**Task goal**
Only a number is expected: how many lines in these records mention the word "specification"?

**Dataset extract**
/-- The side chosen overshoots, and its ratio of limit to speed is no larger than the other side's, whether or
not the other side overshoots too. -/
theorem chosenSide_cases (f r : Nat) (vL vR : Int) :
    (chosenSide f r vL vR = none ∧
      vL.natAbs ≤ sideLimit f r vL ∧ vR.natAbs ≤ sideLimit f r vR) ∨
    (chosenSide f r vL vR = some .left ∧ sideLimit f r vL < vL.natAbs ∧
      sideLimit f r vL * vR.natAbs ≤ sideLimit f r vR * vL.natAbs) ∨
    (chosenSide f r vL vR = some .right ∧ sideLimit f r vR < vR.natAbs ∧
      sideLimit f r vR * vL.natAbs ≤ sideLimit f r vL * vR.natAbs) := by
  rcases le_or_gt vL.natAbs (sideLimit f r vL) with hL | hL <;>
    rcases le_or_gt vR.natAbs (sideLimit f r vR) with hR | hR
  case inl.inl => exact .inl ⟨chosenSide_of_neither hL hR, hL, hR⟩
  case inl.inr =>
    have hratio : sideLimit f r vR * vL.natAbs ≤ vR.natAbs * sideLimit f r vL :=
      Nat.mul_le_mul hR.le hL
    exact .inr (.inr ⟨chosenSide_of_right_alone hL hR, hR, by rwa [Nat.mul_comm (sideLimit f r vL)]⟩)
  case inr.inl =>
    have hratio : sideLimit f r vL * vR.natAbs ≤ vL.natAbs * sideLimit f r vR :=
      Nat.mul_le_mul hL.le hR
    exact .inr (.inl ⟨chosenSide_of_left_alone hL hR, hL, by rwa [Nat.mul_comm (sideLimit f r vR)]⟩)
  case inr.inr =>
    rcases le_or_gt (sideLimit f r vL * vR.natAbs) (sideLimit f r vR * vL.natAbs) with hle | hgt
    · exact .inr (.inl ⟨by rw [chosenSide_of_both hL hR, if_pos hle], hL, hle⟩)
    · exact .inr (.inr ⟨by rw [chosenSide_of_both hL hR, if_neg (not_le.mpr hgt)], hR, hgt.le⟩)

/-! ### The pair that comes of the choice -/

/-- Both speeds scaled by the limit of a side with the speed `v` over that speed. -/
def pairScaledBy (f r : Nat) (vL vR v : Int) : Int × Int :=
  (scaleBy vL (sideLimit f r v) v.natAbs, scaleBy vR (sideLimit f r v) v.natAbs)

/-- The pair posted is the one that the reported choice asks for. -/
theorem scalePair_eq_of_chosenSide (f r : Nat) (vL vR : Int) :
    scalePair f r vL vR =
      match chosenSide f r vL vR with
      | none => (vL, vR)
      | some .left => pairScaledBy f r vL vR vL
      | some .right => pairScaledBy f r vL vR vR := by
  unfold scalePair chosenSide
  split
  · rfl
  · cases leftChosen f r vL vR <;> rfl

theorem scalePair_of_none (h : chosenSide f r vL vR = none) : scalePair f r vL vR = (vL, vR) := by
  rw [scalePair_eq_of_chosenSide, h]

theorem scalePair_of_left (h : chosenSide f r vL vR = some .left) :
    scalePair f r vL vR = pairScaledBy f r vL vR vL := by
  rw [scalePair_eq_of_chosenSide, h]

theorem scalePair_of_right (h : chosenSide f r vL vR = some .right) :
    scalePair f r vL vR = pairScaledBy f r vL vR vR := by
  rw [scalePair_eq_of_chosenSide, h]

theorem scalePair_of_both (hL : sideLimit f r vL < vL.natAbs) (hR : sideLimit f r vR < vR.natAbs) :
    scalePair f r vL vR =
      if sideLimit f r vL * vR.natAbs ≤ sideLimit f r vR * vL.natAbs then pairScaledBy f r vL vR vL
      else pairScaledBy f r vL vR vR := by
  have hchosen := chosenSide_of_both hL hR
  split at hchosen
  · next hle => rw [if_pos hle, scalePair_of_left hchosen]
  · next hgt => rw [if_neg hgt, scalePair_of_right hchosen]
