-- ==== Sys2Proof/Syntax.lean ====
section
/-! DEFINITION. The commands of the FV68: one constructor for each row of the opcode table. An operand is what the
event brings with it: the accessor and the value of an access, the unit concerned, a measured quantity. -/

namespace Sys2Proof

open Sys2Proof.Machine
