/-- `MP_SESS_CMD`, `MP_SESS_TAG`, `MP_SESS_RESULT`, `MP_SESS_ID`, `MP_SESS_REF`, `MP_SESS_START_SEQ`, `MP_SESS_E_EXPORT`, `MP_SESS_E_IMPORT`, `MP_SESS_END_SEQ`, `MP_EVENT`, `MP_EVENT_EN`, `MP_SESSION_COUNT`, `MP_OVERRANGE_COUNT`. -/
def objsPoints2 : List ObjDef := [
  { index := 0x6111, units := 4, stride := 0x100, subLo := 0x1, subHi := 0x1, type := .u8, access := .wo, cls := .live, size := 1, role := .hostOrInstaller },
  { index := 0x6111, units := 4, stride := 0x100, subLo := 0x2, subHi := 0x2, type := .u8, access := .ro, size := 1, deflt := [255] },
  { index := 0x6111, units := 4, stride := 0x100, subLo := 0x3, subHi := 0x3, type := .u8, access := .ro, size := 1 },
  { index := 0x6111, units := 4, stride := 0x100, subLo := 0x4, subHi := 0x4, type := .domain, access := .rw, cls := .live, size := 16, role := .hostOrInstaller },
  { index := 0x6111, units := 4, stride := 0x100, subLo := 0x5, subHi := 0x5, type := .u32, access := .rw, cls := .live, size := 4, role := .hostOrInstaller },
  { index := 0x6112, units := 4, stride := 0x100, subLo := 0x1, subHi := 0x1, type := .u64, access := .ro, size := 8 },
  { index := 0x6112, units := 4, stride := 0x100, subLo := 0x2, subHi := 0x2, type := .u64, access := .ro, size := 8 },
  { index := 0x6112, units := 4, stride := 0x100, subLo := 0x3, subHi := 0x3, type := .u64, access := .ro, size := 8 },
  { index := 0x6112, units := 4, stride := 0x100, subLo := 0x4, subHi := 0x4, type := .u64, access := .ro, size := 8 },
  { index := 0x6113, units := 4, stride := 0x100, subLo := 0x1, subHi := 0x1, type := .u16, access := .rw, cls := .live, size := 2, kind := (.event 289 true) },
  { index := 0x6113, units := 4, stride := 0x100, subLo := 0x2, subHi := 0x2, type := .u16, access := .rw, cls := .live, size := 2, deflt := [159], kind := .enable },
  { index := 0x6114, units := 4, stride := 0x100, subLo := 0x1, subHi := 0x1, type := .u32, access := .ro, size := 4, kind := (.counter 0x6113 0x100 7) },
  { index := 0x6114, units := 4, stride := 0x100, subLo := 0x2, subHi := 0x2, type := .u32, access := .ro, size := 4, kind := (.counter 0x6113 0x100 7) } ]

/-- Every object of this range (R346). -/
def objsPoints : List ObjDef := objsPoints1 ++ objsPoints2

/-- `JNL_STATUS`, `JNL_NEXT_SEQ`, `JNL_ACK`, `JNL_FREE`, `JNL_OLDEST_SEQ`, `JNL_EVENT_RESERVE`, `JNL_WARN_LEVEL`, `JNL_READ_SEQ`, `JNL_READ_REC`, `JNL_READ_BLOCK`, `JNL_PUBKEY`, `JNL_INIT`, `JNL_EVENT`, `JNL_EVENT_EN`, `JNL_EVENTS_LOST`, `JNL_TORN_COUNT`. -/
def objsJournal : List ObjDef := [
  { index := 0x6800, type := .u16, access := .ro, size := 2 },
  { index := 0x6801, subLo := 0x1, subHi := 0x1, type := .u64, access := .ro, size := 8, deflt := [1] },
  { index := 0x6801, subLo := 0x2, subHi := 0x2, type := .u64, access := .rw, cls := .live, size := 8, role := .hostOrInstaller },
  { index := 0x6801, subLo := 0x3, subHi := 0x3, type := .u16, access := .ro, size := 2, deflt := [16384] },
  { index := 0x6801, subLo := 0x4, subHi := 0x4, type := .u64, access := .ro, size := 8, deflt := [1] },
  { index := 0x6801, subLo := 0x5, subHi := 0x5, type := .u16, access := .rw, cls := .sealed, size := 2, deflt := [64], range := .span 16 1024 1, keep := true },
  { index := 0x6801, subLo := 0x6, subHi := 0x6, type := .u16, access := .rw, cls := .live, size := 2, deflt := [12288], range := .span 1024 16000 1 },
  { index := 0x6802, subLo := 0x1, subHi := 0x1, type := .u64, access := .rw, cls := .live, size := 8, deflt := [1] },
  { index := 0x6802, subLo := 0x2, subHi := 0x2, type := .domain, access := .ro, size := 96 },
  { index := 0x6802, subLo := 0x3, subHi := 0x3, type := .domain, access := .ro, size := 1536, minSize := 96 },
  { index := 0x6803, type := .domain, access := .const, size := 64 },
  { index := 0x6804, type := .u8, access := .wo, cls := .live, size := 1 },
  { index := 0x6805, subLo := 0x1, subHi := 0x1, type := .u16, access := .rw, cls := .live, size := 2, kind := (.event 305 false) },
  { index := 0x6805, subLo := 0x2, subHi := 0x2, type := .u16, access := .rw, cls := .live, size := 2, deflt := [447], kind := .enable },
  { index := 0x6806, subLo := 0x1, subHi := 0x1, type := .u32, access := .ro, size := 4, kind := (.counter 0x6805 0x0 8) },
  { index := 0x6806, subLo := 0x2, subHi := 0x2, type := .u32, access := .ro, size := 4, kind := (.counter 0x6805 0x0 8) } ]

/-- `RTC_STATUS`, `RTC_VALID`, `RTC_NOW`, `RTC_SECONDS`, `RTC_SET_SECONDS`, `RTC_ADJUST`, `RTC_CAL`, `RTC_SET_RESULT`, `CAL_NOW`, `CAL_SET`, `RTC_ALARM`, `RTC_ALARM_PERIOD`, `OASIS_RETAIN`, `OASIS_SUPPLY`, `OASIS_VCELL`, `OASIS_VBK`. -/
def objsOasis1 : List ObjDef := [
  { index := 0x7000, type := .u16, access := .ro, size := 2 },
  { index := 0x7001, type := .bool, access := .ro, size := 1 },
  { index := 0x7002, subLo := 0x1, subHi := 0x1, type := .u64, access := .ro, size := 8 },
  { index := 0x7002, subLo := 0x2, subHi := 0x2, type := .u64, access := .ro, size := 8 },
  { index := 0x7002, subLo := 0x3, subHi := 0x3, type := .u64, access := .wo, cls := .live, size := 8, role := .hostOrInstaller },
  { index := 0x7002, subLo := 0x4, subHi := 0x4, type := .i32, access := .wo, cls := .live, size := 4, role := .hostOrInstaller },
  { index := 0x7002, subLo := 0x5, subHi := 0x5, type := .i16, access := .rw, cls := .live, size := 2, range := .span (-16384) 16383 1, role := .hostOrInstaller, keep := true },
  { index := 0x7002, subLo := 0x6, subHi := 0x6, type := .u8, access := .ro, size := 1 },
  { index := 0x7003, subLo := 0x1, subHi := 0x1, type := .u64, access := .ro, size := 8 },
  { index := 0x7003, subLo := 0x2, subHi := 0x2, type := .u64, access := .wo, cls := .live, size := 8, role := .hostOrInstaller },
  { index := 0x7004, subLo := 0x1, subHi := 0x1, type := .u64, access := .rw, cls := .live, size := 8, role := .hostOrInstaller, keep := true },
  { index := 0x7004, subLo := 0x2, subHi := 0x2, type := .u32, access := .rw, cls := .live, size := 4, role := .hostOrInstaller, keep := true },
  { index := 0x7010, type := .domain, access := .rw, cls := .live, size := 32, role := .hostOrInstaller, keep := true },
  { index := 0x7011, subLo := 0x1, subHi := 0x1, type := .u8, access := .ro, size := 1 },
  { index := 0x7011, subLo := 0x2, subHi := 0x2, type := .u16, access := .ro, size := 2 },
  { index := 0x7011, subLo := 0x3, subHi := 0x3, type := .u16, access := .ro, size := 2 } ]
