/-- The 8-byte words of a run of bytes, each read least significant byte first: the rows that hold a key (R445). -/
def rowWords (bs : Bytes) (n : Nat) : List Nat := (List.range n).map fun k => ofLE ((bs.drop (8 * k)).take 8)

/-- An ECC row with its check bits (R444). -/
def eccRow (v : Nat) : OtpRow := { data := v, check := Config.otpCheck v }

/-- The seed that the factory burned (R445, R507). -/
def factorySeed : Bytes := (List.range 32).map Config.seed

/-- The rows that a delivered part carries (R507): capability fuses, OPEN_F, serial number, part name, trims, seed and
public key. -/
def factoryRows : List (Nat × OtpRow) :=
  ((List.range 3).map fun r => (r, ({ data := 0xFF, check := 0 } : OtpRow))) ++
  ((List.range 3).map fun r => (3 + r, ({ data := 0xFF, check := 0 } : OtpRow))) ++
  [(8, eccRow Config.serialNumber), (9, eccRow 0x004D383038365646)] ++
  ((List.range 54).map fun k => (10 + k, eccRow (Config.trim k))) ++
  (((rowWords factorySeed 4).zipIdx).map fun (w, k) => (80 + k, eccRow w)) ++
  (((rowWords (ecdsaPublicKey ((deriveKey factorySeed Config.serialNumber).getD [])) 8).zipIdx).map fun (w, k) =>
    (84 + k, eccRow w))

/-- The machine before its first supply: the Keeper unpowered with the VAULT latch clear, every object at its default,
MRAM and OTP as delivered (R50, R507). -/
def State.reset : State := { mram := factoryJournal, otp := { rows := factoryRows } }

end Sys2Proof.Machine
end

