-- ==== Sys2Proof/Machine/Ops.lean ====
section
/-! DEFINITION. The shared operations: reading and writing objects, drawing free values, raising events, counting,
operation tags, and the checks that every access passes. -/

namespace Sys2Proof.Machine

namespace State

/-! ### Objects -/

/-- The value of an object: the listed one, or its default. -/
def get (s : State) (key : Nat) : Int := (Store.lookup key s.objs).getD (Dict.default key)

/-- The objects that a cut publishes (R313): what R89, R118, R121, R141, R217 and the tables of chapters 9, 11, 12, 18 and 19 give as
measured or formed over a tick. DEDUCED (log 175). -/
def onCut (key : Nat) : Bool :=
  let i := key / 256
  let sub := key % 256
  (0x3800 ≤ i && i < 0x3F00 && (i - 0x3800) % 0x20 = 0x10) || (0x3000 ≤ i && i < 0x3400 && (i - 0x3000) % 0x20 = 0x10 && sub ≤ 4) ||
    (0x3400 ≤ i && i < 0x3440 && i % 0x10 = 2) || (0x2410 ≤ i && i ≤ 0x2412) || (i = 0x4002 && sub ≤ 4) || key = K.CHG_I ||
    (0x5100 ≤ i && i < 0x5180) || (0x6100 ≤ i && i < 0x6500 && i % 0x100 = 3) ||
    (0x7810 ≤ i && i < 0x7880 && (i % 0x10 = 3 || i % 0x10 = 4)) ||
    key = K.OTP_VQPS || key = K.OASIS_VCELL || key = K.OASIS_VBK

/-- The value of an object that software sees: of a tick-refreshed one, that of the last cut (R313, R350). -/
def cutValue (s : State) (key : Nat) : Int :=
  if onCut key then (Store.lookup key s.published).getD (Dict.default key) else s.get key

/-- A read restarts an object that gathers a maximum (R89, R319). -/
def restart (s : State) (key : Nat) : State :=
  { s with objs := Store.put (Dict.default key) key (Dict.default key) s.objs,
           published := Store.put (Dict.default key) key (Dict.default key) s.published }

/-- The value of an object as a natural number. -/
def getN (s : State) (key : Nat) : Nat := (s.get key).toNat

/-- The value of a BOOL object. -/
def flag (s : State) (key : Nat) : Bool := s.get key ≠ 0

/-- Write the value of an object. -/
def put (s : State) (key : Nat) (v : Int) : State :=
  { s with objs := Store.put (Dict.default key) key v s.objs }

/-- Write several objects. -/
def puts (s : State) (kvs : List (Nat × Int)) : State := kvs.foldl (fun s kv => s.put kv.1 kv.2) s

/-! ### Free values -/

/-- Draw the next free value: a value that the specification leaves open. -/
def fresh (s : State) : Int × State := (Config.freeValue s.freeIdx, { s with freeIdx := s.freeIdx + 1 })

/-- Draw `n` random bytes of the security engine. -/
def random (s : State) (n : Nat) : Bytes × State :=
  ((List.range n).map (fun k => Config.randomByte (s.freeIdx + k)), { s with freeIdx := s.freeIdx + n })

end State

/-- A quotient whose rounding the specification does not state: exact where it comes out even, otherwise one of the
two neighbouring whole numbers; a free value where the divisor is 0. -/
def quot (a b : Int) : Int :=
  if b = 0 then Config.overZero a
  else if a % b = 0 then a / b else if Config.roundsUp a b then a / b + 1 else a / b

/-! ### Which units the part contains (R1, R3, R371) -/

namespace State

/-- Tile `t` is fitted (R1, R24). -/
def tileFitted (s : State) (t : Nat) : Bool := s.caps.tiles.testBit t

/-- Phase `p` is present (R7, R371). -/
def phasePresent (s : State) (p : Nat) : Bool := s.caps.phases.testBit p

/-- Metering point `m` is present (R371). -/
def mpPresent (s : State) (m : Nat) : Bool := s.caps.mp.testBit m

/-- The part carries the metrology engine and the journal (R371 bit 0). -/
def hasMetering (s : State) : Bool := s.caps.units.testBit 0

/-- The part carries the charger (R371 bit 1). -/
def hasCharger (s : State) : Bool := s.caps.units.testBit 1

/-- CAN port `q`, 0 A or 1 B, is present (R371 bits 2 and 3). -/
def hasPort (s : State) (q : Nat) : Bool := s.caps.units.testBit (2 + q)

/-- The object belongs to a unit that this part does not contain (R3). DESIGN CHOICE (log 140): the ledger objects kept for an absent
tile or charger (0x2404, 0x2411:t, 0x2412:t, 0x2431:04) are the ledger's and not that unit's, and are answered as present. -/
def absent (s : State) (key : Nat) : Bool :=
  let i := key / 256
  let sub := key % 256
  if 0x3800 ≤ i && i < 0x3F00 then !s.phasePresent ((i - 0x3800) / 0x20)
  else if 0x5100 ≤ i && i < 0x5200 then !s.tileFitted ((i - 0x5100) / 0x10)
  else if 0x7810 ≤ i && i < 0x78A0 then !s.tileFitted ((i - 0x7800) / 0x10)
  else if 0x6100 ≤ i && i < 0x6500 then !s.mpPresent ((i - 0x6100) / 0x100)
  else if i = 0x6001 && sub = 2 then !s.caps.units.testBit 4
  else if i = 0x6001 && sub = 3 then !s.caps.units.testBit 5
  else if 0x6000 ≤ i && i < 0x6900 then !s.hasMetering
  else if 0x4100 ≤ i && i < 0x4200 then !s.hasCharger
  else if i = 0x1202 then !s.hasPort 1
  else if i = 0x1205 && 5 ≤ sub && sub ≤ 8 then !s.hasPort 1
  else false

end State

/-! ### Events and interrupt sources (R396–R402) -/

/-- What R4 still serves of an absent unit: a read of its event objects, whose bits read as 0, and a write of its enable objects, which
has no effect. -/
def ObjDef.servedAbsent (d : ObjDef) (write : Bool) : Bool :=
  match d.kind with
  | .event _ _ => !write
  | .enable => write
  | _ => false

/-- An event object: its key, the number of its first source, and whether all its bits belong to that one source
(R396). The enable object of every event object has the next subindex. -/
structure EventObj where
  key : Nat
  base : Nat
  perUnit : Bool
  deriving DecidableEq, Repr

/-- The source of bit `k` (R396). -/
def EventObj.source (e : EventObj) (k : Nat) : Nat := if e.perUnit then e.base else e.base + k

namespace Ev
/-- The event objects, with the source numbers of R397. -/
def mode : EventObj := ⟨K.MODE_EVENT, 1, false⟩
def pp : EventObj := ⟨K.PP_EVENT, 8, false⟩
def seq : EventObj := ⟨K.SEQ_EVENT, 17, false⟩
def sup : EventObj := ⟨K.SUP_EVENT, 33, false⟩
def ledger : EventObj := ⟨K.LEDGER_EVENT, 49, false⟩
def rail (n : Nat) : EventObj := ⟨K.RAIL_EVENT n, 65 + n, true⟩
def aux (k : Nat) : EventObj := ⟨K.AUX_EVENT k, 97 + k, true⟩
def phase (p : Nat) : EventObj := ⟨K.PH_EVENT p, 129 + p, true⟩
def sir : EventObj := ⟨K.SIR_EVENT, 193, false⟩
def chg : EventObj := ⟨K.CHG_EVENT, 257, false⟩
def est : EventObj := ⟨K.EST_EVENT, 273, false⟩
def mp (m : Nat) : EventObj := ⟨K.MP_EVENT m, 289 + m, true⟩
def met : EventObj := ⟨K.MET_EVENT, 293, true⟩
def jnl : EventObj := ⟨K.JNL_EVENT, 305, false⟩
def net : EventObj := ⟨K.NET_EVENT, 321, false⟩
def lp : EventObj := ⟨K.LP_EVENT, 337, false⟩
def mram : EventObj := ⟨K.MRAM_EVENT, 353, true⟩
def dma (c : Nat) : EventObj := ⟨K.DMA_EVENT c, 369 + c, true⟩
def mir : EventObj := ⟨K.MIR_EVENT, 377, true⟩
def sec : EventObj := ⟨K.SEC_EVENT, 385, false⟩
def rtc : EventObj := ⟨K.RTC_EVENT, 401, false⟩
def beam : EventObj := ⟨K.BEAM_EVENT, 417, false⟩
def op : EventObj := ⟨K.OP_EVENT, 433, false⟩

/-- The event object behind a source number, with the bits that the source stands for; none for a reserved source
(R396, R397). -/
def ofSource (n : Nat) : Option (EventObj × Nat) :=
  let bits (e : EventObj) (w : Nat) : Option (EventObj × Nat) := if n - e.base < w then some (e, 2 ^ (n - e.base)) else none
  if n < 1 then none
  else if n < 8 then bits mode 7
  else if n < 17 then bits pp 9
  else if n < 33 then bits seq 11
  else if n < 49 then bits sup 11
  else if n < 65 then bits ledger 12
  else if n < 97 then some (rail (n - 65), 0xFFFF)
  else if n < 101 then some (aux (n - 97), 0xFFFF)
  else if n < 129 then none
  else if n < 185 then some (phase (n - 129), 0xFFFF)
  else if n < 193 then none
  else if n < 257 then bits sir 9
  else if n < 273 then bits chg 12
  else if n < 289 then bits est 10
  else if n < 293 then some (mp (n - 289), 0xFFFF)
  else if n = 293 then some (met, 0xFFFF)
  else if n < 305 then none
  else if n < 321 then bits jnl 9
  else if n < 337 then bits net 13
  else if n < 353 then bits lp 7
  else if n = 353 then some (mram, 0xFFFF)
  else if n < 369 then none
  else if n < 377 then some (dma (n - 369), 0xFFFF)
  else if n = 377 then some (mir, 0xFFFF)
  else if n < 385 then none
  else if n < 401 then bits sec 11
  else if n < 417 then bits rtc 12
  else if n < 433 then bits beam 11
  else if n < 449 then bits op 8
  else none
end Ev

namespace State

/-- The enabled 1 bits of a source's set (R398). -/
def enabledBits (s : State) (n : Nat) : Nat :=
  match Ev.ofSource n with
  | some (e, mask) => s.getN e.key &&& s.getN (e.key + 1) &&& mask
  | none => 0

/-- Source `n` is PENDING. -/
def isPending (s : State) (n : Nat) : Bool := s.ints.pending.getLsbD n

/-- Source `n` is IN_SERVICE. -/
def isInService (s : State) (n : Nat) : Bool := s.ints.inService.getLsbD n
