/-- STEP_TIMEOUT (R152). -/
def execStepTimeout (g : Fin 16) (s : State) : Out := .next (s.stepTimeout g)

/-- PG_SAMPLE (R153): `v` is the rail's voltage in mV as its tiles send it. -/
def execPgSample (r : Fin 32) (v : Int) (s : State) : Out := .next (s.pgSample r v)

/-- PG_QUALIFIED (R153). -/
def execPgQualified (r : Fin 32) (s : State) : Out := .next (s.pgQualified r)

/-- STEP_OFF_DELAY_ELAPSED (R155). -/
def execStepOffDelayElapsed (g : Fin 16) (s : State) : Out := .next (s.stepOff g)

/-- STEP_RAILS_DOWN (R155). -/
def execStepRailsDown (g : Fin 16) (s : State) : Out := .next (s.stepFallen g)

/-- SEQ_CHATTER_CLEAR (R169): the write of 0x5A. -/
def execSeqChatterClear (acc : Accessor) (s : State) : Out := .next (s.access acc fun s => s.writeChatterClear acc 0x5A)

/-- FOG_LOW_RECOGNISED (R161). -/
def execFogLowRecognised (s : State) : Out := .next s.fogRecognised

/-- FOG_RELEASED (R161). -/
def execFogReleased (s : State) : Out := .next s.fogReleased

/-- BELL_RING (R163). -/
def execBellRing (s : State) : Out := .next s.bellRing

/-- BELL_HOLD_END (R163). -/
def execBellHoldEnd (s : State) : Out := .next s.bellGo

/-- BELL_TIMEOUT (R163). -/
def execBellTimeout (s : State) : Out := .next s.bellTimeout

/-- LEGACY_POLL (R165): the end of a first attempt, of STATUS_READ or of a transaction that the master owes the slave. -/
def execLegacyPoll (k : Fin 8) (reply : LegacyReply) (s : State) : Out :=
  .next (if s.masterPolls k && !(s.slave k).retry then s.legacyReply k reply else s)

/-- LEGACY_RETRY (R165): the end of the attempt that follows 100 µs after a failed one. -/
def execLegacyRetry (k : Fin 8) (reply : LegacyReply) (s : State) : Out :=
  .next (if s.masterPolls k && (s.slave k).retry then s.legacyReply k reply else s)

/-- SCL_STRETCH_TIMEOUT (R389, R194): a target holds SCL low while the device controls the bus, for the legacy master or a bus clear;
the bus lease is revoked and the bus clear starts. -/
def execSclStretchTimeout (s : State) : Out := .next (if s.drivesBus then (s.leaseRevoked 1).startBusClear else s)

/-- BUS_CLEAR_SAMPLE (R390). -/
def execBusClearSample (sdaLow : Bool) (s : State) : Out := .next (s.busClearDone sdaLow)

/-- BUS_CLEAR_REPEAT (R197). -/
def execBusClearRepeat (s : State) : Out := .next (if s.bus.stuck && s.portsOpen then s.startBusClear else s)

/-- TW_BUS_RECOVERED (R197). -/
def execTwBusRecovered (s : State) : Out :=
  .next (if s.bus.stuck then ({ s with bus := { s.bus with stuck := false } }).raiseLater Ev.sup 6 else s)

end Sys2Proof.Machine
end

**Response area**
2